August 31, 2020 (Investorideas.com Newswire) If you run a small business, one practice that you have to establish from the very start is managing your invoices. Your business will only flourish if you keep track of invoices from the start of the project, up to the end when you expect to be fully paid.

The good news is that if you maintain a systematic and updated invoicing system, your small business will be better managed. Customers will also be glad to work with you since there isn't any confusion as to how much you expect to be paid and how much they've already paid.

However, if you find that you haven't been paid yet but need an influx of cash, you may opt to tap an invoice finance company to secure a small loan or line of credit. This will address your cash flow problem temporarily until your invoice has been paid.

Here are the steps you should follow to maintain a well-managed invoicing system.

1. Choose Between a Manual or an Electronic Invoicing System

In the past, creating an invoice was done purely by hand. Each invoice would be written, with separate copies for the seller and the buyer. Nowadays though, electronic invoicing is a more popular choice since computers are considered a basic tool for most businesses.

The advantage of using a manual invoicing system is that there's automatically a hard copy created with each handwritten invoice. On the other hand, using computerized invoicing makes it easier for a seller and a buyer to reconcile their financial records because they use the same software.

Some businesses may opt for a mix between the manual and the electronic systems. This means that the software can be used but elements of the manual system are maintained, such as printing out a hard copy for the seller and the buyer. This is a great way of reconciling records so that even when a problem arises, such as when the computer malfunctions, there are still hard copies of each transaction maintained.

3. Determine If You Intend to Extend Credit

If your small business ships a product or performs a service for a buyer, you have the option of seeking payment right away or extending a line of credit. It's usually easier to keep track of payments that involve credit if you have an electronic invoicing system. You can rely on your electronic records to show when the product or service was availed, and then check when the payment was sent and received by your business.
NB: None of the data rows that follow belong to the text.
-- ==== Sys2Proof/Proofs/Boundary.lean ====
section
/-!
The register protocol, the initialisation and the read cycle (48_boundary.md R180 to R189). An exchange is answered or
fails, and each of the two decides what the host program goes on with; so one rule per exchange gives how each program
ends, and the iffs follow because a program is a function.
-/
namespace Sys2Proof.Boundary

open Sys2Proof Sys2Proof.Machine Sys2Proof.Reference Sys2Proof.Safety

variable {σ : Type} {bus : Bus σ} {st st' : σ} {acts : List HostAction} {addr : BitVec 7}

/-! ### The bytes of a request (R181, R182) -/

theorem readMarker_eq_ofNat (addr : BitVec 7) : readMarker addr = BitVec.ofNat 8 (128 + addr.toNat) := by
  have hor : 128 + addr.toNat = 128 ||| addr.toNat := Nat.two_pow_add_eq_or_of_lt (i := 7) addr.isLt 1
  rw [readMarker, hor, BitVec.ofNat_or, ← BitVec.ofNat_toNat]
  rfl

theorem writeAddress_eq_ofNat (addr : BitVec 7) : addr.setWidth 8 &&& 0x7F = BitVec.ofNat 8 addr.toNat := by
  have haddr : addr.toNat % 256 = addr.toNat := Nat.mod_eq_of_lt (by omega)
  have hand : addr.toNat &&& 127 = addr.toNat := Nat.and_two_pow_sub_one_of_lt_two_pow (n := 7) addr.isLt
  apply BitVec.eq_of_toNat_eq
  simp [haddr, hand]

/-- Settles O53: the request bytes are the rule's (`readMarker_eq_ofNat`, `writeAddress_eq_ofNat`), and a response of
the request's length is taken as the laws of the register protocol say. -/
theorem registerProtocolBytes : Obligations.RegisterProtocolBytes := by
  unfold Obligations.RegisterProtocolBytes
  intro σ bus st st' acts addr
  simp only [← readMarker_eq_ofNat, ← writeAddress_eq_ofNat]
  refine ⟨fun x v hb => ?_, fun v x y hb => ?_, fun n x block hb => ?_⟩
  · exact readRegister_of_answer hb rfl rfl
  · exact writeRegister_of_answer hb rfl
  · exact readBlock_of_answer hb (by simp [blockRequest]) rfl

/-! ### Each exchange is answered or fails (R180) -/

theorem answers_or_fails (bus : Bus σ) (st : σ) (request : List Byte) :
    (∃ response st', Answers bus st request response st') ∨ ∃ st', Fails bus st request st' := by
  rcases hb : bus.exchange st request with ⟨answer, st'⟩
  by_cases h : ∃ response, answer = some response ∧ response.length = request.length
  · obtain ⟨response, rfl, hl⟩ := h
    exact .inl ⟨response, st', hb, hl⟩
  · exact .inr ⟨st', answer, hb, fun response ha hl => h ⟨response, ha, hl⟩⟩

theorem writeAnswered_or_fails (bus : Bus σ) (st : σ) (addr : BitVec 7) (v : Byte) :
    (∃ st', WriteAnswered bus st addr v st') ∨ ∃ st', Fails bus st (writeRequest addr v) st' := by
  obtain ⟨response, st', h⟩ | h := answers_or_fails bus st (writeRequest addr v)
  · exact .inl ⟨st', response, h⟩
  · exact .inr h

theorem blockAnswered_or_fails (bus : Bus σ) (st : σ) (addr : BitVec 7) (n : Nat) :
    (∃ (block : Vector Byte n) (st' : σ), BlockAnswered bus st addr block st') ∨
      ∃ st', Fails bus st (blockRequest addr n) st' := by
  obtain ⟨response, st', h⟩ | h := answers_or_fails bus st (blockRequest addr n)
  · obtain ⟨block, hblock⟩ := exists_vector_toList_eq (n := n) (bs := response.drop 1) (by simp [h.2, blockRequest])
    exact .inl ⟨block, st', response, h, hblock.symm⟩
  · exact .inr h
If the person or business that bought your product or service is relying on credit for now, you'll need to make note of the due date via your software. On the other hand, old-school accountants may remind you that many businesses still don't rely on electronic records at this time, so you may still need to manually remind a client of their payments due by a certain date.

3. Be Predictable

An invoice should always be predictable, meaning the person or business that bought your product or patronized your service won't be surprised to receive an invoice from you. Their records should show that your invoice is 100% accurate. It also helps if you use your business name and company letterhead or logo on the invoice each and every time it is sent to the buyer, so that the transaction will look official, formal, and authoritative. Consistency is the key to repeat business from each of your customers.

If your invoicing system is predictable, buyers who accidentally lose their own records (such as when their office is destroyed by a fire) will be able to reconcile their obligations to your business that much sooner. Consider this to be a benefit for your customer, since business is, after all, a relationship rather than just a single transaction.

4. Maintain a Professional Relationship with All Your Customers

One way to do this is to always include your company details and personal contact information in each invoice. Do this with each and every invoice not just to show your professionalism but also to help those who tend to forget such details.

It'll also be good to remain polite in all your transactions with customers. This means being respectful when you send every invoice as well, by saying "please" or "thank you" when appropriate. This extends even to customers who are a bit late with their payments, especially if they rely on your line of credit to sustain their transactions.

If you rely on certain payment systems, especially for online payments, do include the right details for those too. Make sure to include the accurate account name and the account number that you use, for their convenience, in your invoice.

And of course, when they do make their payments, always acknowledge each payment. That way, they know that your business relationship is alive and flourishing. It'll encourage them to maintain the relationship, for your mutual benefit.

Final Takeaway

Managing an invoice system is part and parcel of the daily operations of any small business. If you have a great invoice system, it'll be easier for you to sustain the effort of running the company for the long term. It'll also help your customers to remember you and their obligations to you so that your business relationship will survive and thrive, regardless of the business environment.